Problem statement
Whenever a line in the records below contains "using", pick it out.
─── Available data
theorem decode_branch (hop : opcodeOf raw = 0b1100011#7) (hf3 : funct3Of raw = f3) :
    decode raw = answer raw (selectBranch f3 (rs1Of raw) (rs2Of raw) (immB raw)) :=
  hf3 ▸ decode_of_opcode hop rfl

theorem decode_load (hop : opcodeOf raw = 0b0000011#7) (hf3 : funct3Of raw = f3) :
    decode raw = answer raw (selectLoad f3 (rdOf raw) (rs1Of raw) (immI raw)) :=
  hf3 ▸ decode_of_opcode hop rfl

theorem decode_store (hop : opcodeOf raw = 0b0100011#7) (hf3 : funct3Of raw = f3) :
    decode raw = answer raw (selectStore f3 (rs1Of raw) (rs2Of raw) (immS raw)) :=
  hf3 ▸ decode_of_opcode hop rfl

theorem decode_opImm (hop : opcodeOf raw = 0b0010011#7) (hf3 : funct3Of raw = f3) :
    decode raw = answer raw (selectOpImm f3 (rdOf raw) (rs1Of raw) (immI raw)) :=
  hf3 ▸ decode_of_opcode hop rfl

theorem decode_op (hop : opcodeOf raw = 0b0110011#7) (hf7 : funct7Of raw = f7) (hf3 : funct3Of raw = f3) :
    decode raw = answer raw (selectOp f7 f3 (rdOf raw) (rs1Of raw) (rs2Of raw)) :=
  hf7 ▸ hf3 ▸ decode_of_opcode hop rfl

end

end Sys2Proof
end

section
/-! The immediates of a word: their bits, their ranges, and that a layout's fields put together are the word again
(R55 to R60, R63). -/

namespace Sys2Proof

/-! ### Bits -/

section
variable (raw : Word) {k : Nat} (hk : k < 32)
include hk

theorem getLsbD_immI : (immI raw).getLsbD k = if 11 ≤ k then raw.getLsbD 31 else raw.getLsbD (k + 20) := by
  simp only [immI, BitVec.getLsbD_signExtend, BitVec.getLsbD_extractLsb', BitVec.msb_eq_getLsbD_last]
  interval_cases k <;> simp

theorem getLsbD_immS : (immS raw).getLsbD k =
    if 11 ≤ k then raw.getLsbD 31 else if 5 ≤ k then raw.getLsbD (k + 20) else raw.getLsbD (k + 7) := by
  simp only [immS, BitVec.getLsbD_signExtend, BitVec.getLsbD_append, BitVec.getLsbD_extractLsb',
    BitVec.msb_eq_getLsbD_last]
  interval_cases k <;> simp

theorem getLsbD_immB : (immB raw).getLsbD k =
    if 12 ≤ k then raw.getLsbD 31 else if k = 11 then raw.getLsbD 7 else if 5 ≤ k then raw.getLsbD (k + 20)
    else if 1 ≤ k then raw.getLsbD (k + 7) else false := by
  simp only [immB, BitVec.getLsbD_signExtend, BitVec.getLsbD_append, BitVec.getLsbD_extractLsb',
    BitVec.msb_eq_getLsbD_last]
  interval_cases k <;> simp

theorem getLsbD_immU : (immU raw).getLsbD k = if 12 ≤ k then raw.getLsbD k else false := by
  simp only [immU, BitVec.getLsbD_setWidth, BitVec.getLsbD_append, BitVec.getLsbD_extractLsb']
  interval_cases k <;> simp

theorem getLsbD_immJ : (immJ raw).getLsbD k =
    if 20 ≤ k then raw.getLsbD 31 else if 12 ≤ k then raw.getLsbD k else if k = 11 then raw.getLsbD 20
    else if 1 ≤ k then raw.getLsbD (k + 20) else false := by
  simp only [immJ, BitVec.getLsbD_signExtend, BitVec.getLsbD_append, BitVec.getLsbD_extractLsb',
    BitVec.msb_eq_getLsbD_last]
  interval_cases k <;> simp

end

/-! ### Ranges -/

/-- A sign-extended value has the range of its own width. -/
theorem toInt_signExtend_bounds {n : Nat} (hn : n ≤ 32) (x : BitVec n) :
    -2 ^ (n - 1) ≤ (x.signExtend 32).toInt ∧ (x.signExtend 32).toInt ≤ 2 ^ (n - 1) - 1 := by
  rw [BitVec.toInt_signExtend_of_le hn]
  exact ⟨BitVec.le_toInt x, BitVec.toInt_le⟩

/-- A word whose low `n` bits are 0 is a multiple of 2^n. -/
theorem mod_of_getLsbD {w : Word} {n : Nat} (h : ∀ k, k < n → w.getLsbD k = false) : w.toNat % 2 ^ n = 0 := by
  refine Nat.eq_of_testBit_eq fun k => ?_
  by_cases hk : k < n
  · simpa [Nat.testBit_mod_two_pow, hk, BitVec.testBit_toNat] using h k hk
  · simp [Nat.testBit_mod_two_pow, hk]

/-- A word that is even unsigned is even signed. -/
theorem toInt_emod_two {w : Word} (h : w.toNat % 2 = 0) : w.toInt % 2 = 0 := by
  rw [BitVec.toInt_eq_toNat_cond]
  split <;> omega

theorem imm12Ok_immI (raw : Word) : imm12Ok (immI raw) :=
  decide_eq_true (toInt_signExtend_bounds (n := 12) (by decide) _)

theorem imm12Ok_immS (raw : Word) : imm12Ok (immS raw) :=
  decide_eq_true (toInt_signExtend_bounds (n := 12) (by decide) _)

theorem imm13Ok_immB (raw : Word) : imm13Ok (immB raw) := by
  have heven : (immB raw).toNat % 2 ^ 1 = 0 := mod_of_getLsbD fun k hk => by
    rw [getLsbD_immB raw (by omega)]
    simp [Nat.lt_one_iff.mp hk]
  have hbounds : -4096 ≤ (immB raw).toInt ∧ (immB raw).toInt ≤ 4095 :=
    toInt_signExtend_bounds (n := 13) (by decide) _
  have hpar := toInt_emod_two heven
  exact Bool.and_eq_true_iff.mpr ⟨decide_eq_true (by omega), decide_eq_true heven⟩

theorem imm21Ok_immJ (raw : Word) : imm21Ok (immJ raw) := by
  have heven : (immJ raw).toNat % 2 ^ 1 = 0 := mod_of_getLsbD fun k hk => by
    rw [getLsbD_immJ raw (by omega)]
    simp [Nat.lt_one_iff.mp hk]
  have hbounds : -1048576 ≤ (immJ raw).toInt ∧ (immJ raw).toInt ≤ 1048575 :=
    toInt_signExtend_bounds (n := 21) (by decide) _
  have hpar := toInt_emod_two heven
  exact Bool.and_eq_true_iff.mpr ⟨decide_eq_true (by omega), decide_eq_true heven⟩

theorem immUpperOk_immU (raw : Word) : immUpperOk (immU raw) := by
  have hlow : (immU raw).toNat % 2 ^ 12 = 0 := mod_of_getLsbD fun k hk => by
    rw [getLsbD_immU raw (by omega), if_neg (by omega)]
  exact decide_eq_true hlow

/-! ### A word from its fields -/

section
variable {raw : Word}

theorem encodeR_fields (hop : opcodeOf raw = 0b0110011#7) :
    encodeR (funct7Of raw) (funct3Of raw) (rdOf raw) (rs1Of raw) (rs2Of raw) = raw := by
  rw [encodeR, ← hop]
  refine BitVec.eq_of_getLsbD_eq fun k hk => ?_
  simp only [place, opcodeOf, funct3Of, funct7Of, rdOf, rs1Of, rs2Of, BitVec.getLsbD_or, BitVec.getLsbD_shiftLeft,
    BitVec.getLsbD_setWidth, BitVec.getLsbD_extractLsb']
  interval_cases k <;> simp

theorem encodeI_fields {op : BitVec 7} (hop : opcodeOf raw = op) :
    encodeI op (funct3Of raw) (rdOf raw) (rs1Of raw) (immI raw) = raw := by
  rw [encodeI, ← hop]
  refine BitVec.eq_of_getLsbD_eq fun k hk => ?_
  simp only [place, opcodeOf, funct3Of, rdOf, rs1Of, BitVec.getLsbD_or, BitVec.getLsbD_shiftLeft,
    BitVec.getLsbD_setWidth, BitVec.getLsbD_extractLsb']
  interval_cases k <;> simp [getLsbD_immI, -BitVec.getLsbD_eq_getElem]

theorem encodeS_fields (hop : opcodeOf raw = 0b0100011#7) :
    encodeS (funct3Of raw) (rs1Of raw) (rs2Of raw) (immS raw) = raw := by
  rw [encodeS, ← hop]
  refine BitVec.eq_of_getLsbD_eq fun k hk => ?_
  simp only [place, opcodeOf, funct3Of, rs1Of, rs2Of, BitVec.getLsbD_or, BitVec.getLsbD_shiftLeft,
    BitVec.getLsbD_setWidth, BitVec.getLsbD_extractLsb']
  interval_cases k <;> simp [getLsbD_immS, -BitVec.getLsbD_eq_getElem]

theorem encodeB_fields (hop : opcodeOf raw = 0b1100011#7) :
    encodeB (funct3Of raw) (rs1Of raw) (rs2Of raw) (immB raw) = raw := by
  rw [encodeB, ← hop]
  refine BitVec.eq_of_getLsbD_eq fun k hk => ?_
  simp only [place, opcodeOf, funct3Of, rs1Of, rs2Of, BitVec.getLsbD_or, BitVec.getLsbD_shiftLeft,
    BitVec.getLsbD_setWidth, BitVec.getLsbD_extractLsb']
  interval_cases k <;> simp [getLsbD_immB, -BitVec.getLsbD_eq_getElem]

theorem encodeU_fields {op : BitVec 7} (hop : opcodeOf raw = op) :
    encodeU op (rdOf raw) (immU raw) = raw := by
  rw [encodeU, ← hop]
  refine BitVec.eq_of_getLsbD_eq fun k hk => ?_
  simp only [place, opcodeOf, rdOf, BitVec.getLsbD_or, BitVec.getLsbD_shiftLeft, BitVec.getLsbD_setWidth,
    BitVec.getLsbD_extractLsb']
  interval_cases k <;> simp [getLsbD_immU, -BitVec.getLsbD_eq_getElem]

theorem encodeJ_fields (hop : opcodeOf raw = 0b1101111#7) : encodeJ (rdOf raw) (immJ raw) = raw := by
  rw [encodeJ, ← hop]
  refine BitVec.eq_of_getLsbD_eq fun k hk => ?_
  simp only [place, opcodeOf, rdOf, BitVec.getLsbD_or, BitVec.getLsbD_shiftLeft, BitVec.getLsbD_setWidth,
    BitVec.getLsbD_extractLsb']
  interval_cases k <;> simp [getLsbD_immJ, -BitVec.getLsbD_eq_getElem]

end

/-- An immediate shift is the layout-I word of its discriminant and amount (R56). -/
theorem encodeShift_eq_encodeI (f3 : BitVec 3) (rd rs1 : RegIdx) (imm : Word) :
    encodeShift (imm.extractLsb' 5 7) f3 rd rs1 (imm.extractLsb' 0 5) = encodeI 0b0010011#7 f3 rd rs1 imm := by
  refine BitVec.eq_of_getLsbD_eq fun k hk => ?_
  simp only [encodeShift, encodeI, place, BitVec.getLsbD_or, BitVec.getLsbD_shiftLeft, BitVec.getLsbD_setWidth,
    BitVec.getLsbD_extractLsb']
  interval_cases k <;> simp

/-- The discriminant of an immediate shift is `imm[11:5]`, the word's bits 31 to 25 (R56). -/
theorem immI_extractLsb'_discriminant (raw : Word) : (immI raw).extractLsb' 5 7 = funct7Of raw := by
  refine BitVec.eq_of_getLsbD_eq fun k hk => ?_
  simp only [funct7Of, BitVec.getLsbD_extractLsb', getLsbD_immI raw (show 5 + k < 32 by omega)]
  interval_cases k <;> simp

/-- The amount of an immediate shift is `imm[4:0]`, the word's bits 24 to 20 (R56). -/
theorem immI_extractLsb'_amount (raw : Word) : (immI raw).extractLsb' 0 5 = rs2Of raw := by
  refine BitVec.eq_of_getLsbD_eq fun k hk => ?_
  simp only [rs2Of, BitVec.getLsbD_extractLsb', getLsbD_immI raw (show 0 + k < 32 by omega)]
  interval_cases k <;> simp

end Sys2Proof
end

section
/-! The decoder and the encoder agree (R54 to R60, R67). -/

namespace Sys2Proof

/-! ### Immediate shifts -/

/-- What the discriminant `imm[11:5]` and `funct3` of an immediate shift select (R56, R114 to R116). -/
def selectShift (funct7 : BitVec 7) (funct3 : BitVec 3) (rd rs1 : RegIdx) (shamt : BitVec 5) : Option Instr :=
  match funct7, funct3 with
  | 0b0000000#7, 0b001#3 => some (.slli rd rs1 shamt)
  | 0b0000000#7, 0b101#3 => some (.srli rd rs1 shamt)
  | 0b0100000#7, 0b101#3 => some (.srai rd rs1 shamt)
  | _, _ => none

theorem selectShift_eq_none_iff (f7 : BitVec 7) (f3 : BitVec 3) (rd rs1 : RegIdx) (shamt : BitVec 5) :
    selectShift f7 f3 rd rs1 shamt = none ↔
      ¬(f7 = 0b0000000#7 ∧ (f3 = 0b001#3 ∨ f3 = 0b101#3)) ∧ ¬(f7 = 0b0100000#7 ∧ f3 = 0b101#3) := by
  unfold selectShift
  split <;> simp_all

theorem selectOpImm_eq_selectShift {f3 : BitVec 3} (hs : f3 = 0b001#3 ∨ f3 = 0b101#3) (rd rs1 : RegIdx)
    (imm : Word) :
    selectOpImm f3 rd rs1 imm = selectShift (imm.extractLsb' 5 7) f3 rd rs1 (imm.extractLsb' 0 5) := by
  obtain rfl | rfl := hs
  · simp only [selectOpImm]
    split
    · next h7 => rw [h7]; rfl
    · next h7 => exact ((selectShift_eq_none_iff ..).mpr (by simpa using h7)).symm
  · simp only [selectOpImm]
    split
    · next h7 => rw [h7]; rfl
    · next h7 => rw [h7]; rfl
    · next h0 h32 => exact ((selectShift_eq_none_iff ..).mpr (by simpa using ⟨h0, h32⟩)).symm

theorem decode_shift {raw : Word} {f3 : BitVec 3} {f7 : BitVec 7} (hop : opcodeOf raw = 0b0010011#7)
    (hf7 : funct7Of raw = f7) (hf3 : funct3Of raw = f3) (hs : f3 = 0b001#3 ∨ f3 = 0b101#3) :
    decode raw = answer raw (selectShift f7 f3 (rdOf raw) (rs1Of raw) (rs2Of raw)) := by
  rw [decode_opImm hop hf3, selectOpImm_eq_selectShift hs, immI_extractLsb'_discriminant, immI_extractLsb'_amount, hf7]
──────
Solved problem
  · simpa [Nat.testBit_mod_two_pow, hk, BitVec.testBit_toNat] using h k hk
    · next h7 => exact ((selectShift_eq_none_iff ..).mpr (by simpa using h7)).symm
    · next h0 h32 => exact ((selectShift_eq_none_iff ..).mpr (by simpa using ⟨h0, h32⟩)).symm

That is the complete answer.